> [What the exercise asks] Lines from the one containing "x.toInt * y.toInt / 2 ^ w := by" through the end of the material below should be given again exactly, with no others.

> [Provided data]
-- ==== Sys2Proof/Laws/Elements.lean ====
section
/-!
SUPPORT. The element operations of the integer instructions, computed on numbers, are the bit-vector operations.
-/

namespace Sys2Proof.Machine

variable {w : Nat}

theorem ofNat_wrap (i : Int) : BitVec.ofNat w (wrap w i) = BitVec.ofInt w i := by
  apply BitVec.eq_of_toNat_eq
  have h1 := Int.emod_nonneg i (show (2 ^ w : Int) ≠ 0 by positivity)
  have h2 := Int.emod_lt_of_pos i (show (0 : Int) < 2 ^ w by positivity)
  simp only [wrap, BitVec.toNat_ofNat, BitVec.toNat_ofInt, Nat.cast_pow, Nat.cast_ofNat]
  exact Nat.mod_eq_of_lt (by zify; omega)

theorem ofNat_toNats (x : BitVec w) : BitVec.ofNat w x.toNat = x := by simp
theorem el_add (x y : BitVec w) : BitVec.ofNat w (x.toNat + y.toNat) = x + y := by simp [BitVec.ofNat_add]
theorem el_mul (x y : BitVec w) : BitVec.ofNat w (x.toNat * y.toNat) = x * y := by simp [BitVec.ofNat_mul]
theorem el_sub (x y : BitVec w) : BitVec.ofNat w (wrap w ((x.toNat : Int) - y.toNat)) = x - y := by
  rw [ofNat_wrap]
  apply BitVec.eq_of_toInt_eq
  rw [BitVec.toInt_ofInt, BitVec.toInt_sub, BitVec.toInt_eq_toNat_bmod, BitVec.toInt_eq_toNat_bmod]
  simp
theorem el_neg (x : BitVec w) : BitVec.ofNat w (wrap w (-(x.toNat : Int))) = -x := by
  have := el_sub (0 : BitVec w) x
  simpa using this
theorem el_abs (x : BitVec w) : BitVec.ofNat w (sgn w x.toNat).natAbs = if x.msb then -x else x := by
  simp only [sgn, BitVec.ofNat_toNat, BitVec.setWidth_eq]
  apply BitVec.eq_of_toNat_eq
  have hx := x.isLt
  by_cases h : x.msb = true
  · rw [if_pos h, BitVec.toInt_eq_msb_cond, if_pos h, BitVec.toNat_neg, BitVec.toNat_ofNat]
    congr 1
    have : ((2 ^ w : Nat) : Int) = ((2 ^ w - x.toNat : Nat) : Int) + x.toNat := by push_cast [hx.le]; ring
    rw [this]
    have e : (x.toNat : Int) - (((2 ^ w - x.toNat : Nat) : Int) + x.toNat) = -((2 ^ w - x.toNat : Nat) : Int) := by ring
    rw [e, Int.natAbs_neg, Int.natAbs_natCast]
  · rw [if_neg h, BitVec.toInt_eq_msb_cond, if_neg h, BitVec.toNat_ofNat]
    simp

theorem el_addsat_u (x y : BitVec w) : (BitVec.ofNat w (clampTo .u w (asInt .u w x.toNat + asInt .u w y.toNat))).toNat =
    min (2 ^ w - 1) (x.toNat + y.toNat) := by
  have hw := Nat.two_pow_pos w
  simp only [clampTo, asInt, wrap, BitVec.toNat_ofNat]
  have e : max (0 : Int) (min (2 ^ w - 1) ((x.toNat : Int) + y.toNat)) = ((min (2 ^ w - 1) (x.toNat + y.toNat) : Nat) : Int) := by
    have : (1 : Int) ≤ 2 ^ w := by exact_mod_cast hw
    rw [max_eq_right (by omega)]; push_cast [hw]; rfl
  rw [e]
  have : min (2 ^ w - 1) (x.toNat + y.toNat) < 2 ^ w := by omega
  rw [show (2 ^ w : Int) = ((2 ^ w : Nat) : Int) by push_cast; rfl, ← Int.natCast_mod, Int.toNat_natCast, Nat.mod_mod, Nat.mod_eq_of_lt this]
theorem el_subsat_u (x y : BitVec w) : (BitVec.ofNat w (clampTo .u w (asInt .u w x.toNat - asInt .u w y.toNat))).toNat =
    x.toNat - y.toNat := by
  have hw := Nat.two_pow_pos w
  have hx := x.isLt
  simp only [clampTo, asInt, wrap, BitVec.toNat_ofNat]
  have e : max (0 : Int) (min (2 ^ w - 1) ((x.toNat : Int) - y.toNat)) = ((x.toNat - y.toNat : Nat) : Int) := by
    have : (x.toNat : Int) < 2 ^ w := by exact_mod_cast hx
    omega
  rw [e]
  have : x.toNat - y.toNat < 2 ^ w := by omega
  rw [show (2 ^ w : Int) = ((2 ^ w : Nat) : Int) by push_cast; rfl, ← Int.natCast_mod, Int.toNat_natCast, Nat.mod_mod, Nat.mod_eq_of_lt this]
theorem el_clamp_s (hw : 0 < w) (i : Int) : (BitVec.ofNat w (clampTo .s w i)).toInt = max (-2 ^ (w - 1)) (min (2 ^ (w - 1) - 1) i) := by
  simp only [clampTo]
  rw [ofNat_wrap, BitVec.toInt_ofInt]
  have h : (2 : Int) ^ w = 2 * 2 ^ (w - 1) := by rw [← pow_succ', Nat.sub_add_cancel hw]
  have hp : (0 : Int) < 2 ^ (w - 1) := by positivity
  apply Int.bmod_eq_of_le
  · push_cast; rw [h]; omega
  · push_cast; rw [h]; omega
theorem asInt_s (x : BitVec w) : asInt .s w x.toNat = x.toInt := by simp [asInt, sgn]
theorem asInt_u (x : BitVec w) : asInt .u w x.toNat = (x.toNat : Int) := rfl

theorem el_mulh_u (x y : BitVec w) : (BitVec.ofNat w (wrap w ((asInt .u w x.toNat * asInt .u w y.toNat) / 2 ^ w))).toNat =
    x.toNat * y.toNat / 2 ^ w := by
  rw [ofNat_wrap, BitVec.toNat_ofInt]
  simp only [asInt]
  have : x.toNat * y.toNat / 2 ^ w < 2 ^ w := by
    apply Nat.div_lt_of_lt_mul
    exact Nat.mul_lt_mul'' x.isLt y.isLt
  have e : ((x.toNat : Int) * y.toNat / 2 ^ w) = ((x.toNat * y.toNat / 2 ^ w : Nat) : Int) := by push_cast; rfl
  rw [e, ← Int.natCast_mod, Int.toNat_natCast, Nat.mod_eq_of_lt this]
theorem el_mulh_s (hw : 0 < w) (x y : BitVec w) : (BitVec.ofNat w (wrap w ((asInt .s w x.toNat * asInt .s w y.toNat) / 2 ^ w))).toInt =
    x.toInt * y.toInt / 2 ^ w := by
  rw [asInt_s, asInt_s, ofNat_wrap, BitVec.toInt_ofInt]
  have h : (2 : Int) ^ w = 2 * 2 ^ (w - 1) := by rw [← pow_succ', Nat.sub_add_cancel hw]
  have hp : (0 : Int) < 2 ^ (w - 1) := by positivity
  have x1 := BitVec.le_toInt x
  have x2 := @BitVec.toInt_lt w x
  have y1 := BitVec.le_toInt y
  have y2 := @BitVec.toInt_lt w y
  have m1 : x.toInt * y.toInt ≤ 2 ^ (w - 1) * 2 ^ (w - 1) := by nlinarith
  have m2 : -(2 ^ (w - 1) * 2 ^ (w - 1)) ≤ x.toInt * y.toInt := by nlinarith
  apply Int.bmod_eq_of_le
  · push_cast; rw [h]
    rw [Int.le_ediv_iff_mul_le (by positivity)]
    have : -(2 * 2 ^ (w - 1) / 2 : Int) = -(2 ^ (w - 1)) := by omega
    rw [this]; nlinarith
  · push_cast; rw [h]
    rw [Int.ediv_lt_iff_lt_mul (by positivity)]
    have : (2 * 2 ^ (w - 1) + 1 : Int) / 2 = 2 ^ (w - 1) := by omega
    rw [this]; nlinarith
theorem el_mad (x y z : BitVec w) : BitVec.ofNat w (x.toNat * y.toNat + z.toNat) = x * y + z := by
  simp [BitVec.ofNat_add, BitVec.ofNat_mul]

> [Solved problem]
    x.toInt * y.toInt / 2 ^ w := by
  rw [asInt_s, asInt_s, ofNat_wrap, BitVec.toInt_ofInt]
  have h : (2 : Int) ^ w = 2 * 2 ^ (w - 1) := by rw [← pow_succ', Nat.sub_add_cancel hw]
  have hp : (0 : Int) < 2 ^ (w - 1) := by positivity
  have x1 := BitVec.le_toInt x
  have x2 := @BitVec.toInt_lt w x
  have y1 := BitVec.le_toInt y
  have y2 := @BitVec.toInt_lt w y
  have m1 : x.toInt * y.toInt ≤ 2 ^ (w - 1) * 2 ^ (w - 1) := by nlinarith
  have m2 : -(2 ^ (w - 1) * 2 ^ (w - 1)) ≤ x.toInt * y.toInt := by nlinarith
  apply Int.bmod_eq_of_le
  · push_cast; rw [h]
    rw [Int.le_ediv_iff_mul_le (by positivity)]
    have : -(2 * 2 ^ (w - 1) / 2 : Int) = -(2 ^ (w - 1)) := by omega
    rw [this]; nlinarith
  · push_cast; rw [h]
    rw [Int.ediv_lt_iff_lt_mul (by positivity)]
    have : (2 * 2 ^ (w - 1) + 1 : Int) / 2 = 2 ^ (w - 1) := by omega
    rw [this]; nlinarith
theorem el_mad (x y z : BitVec w) : BitVec.ofNat w (x.toNat * y.toNat + z.toNat) = x * y + z := by
  simp [BitVec.ofNat_add, BitVec.ofNat_mul]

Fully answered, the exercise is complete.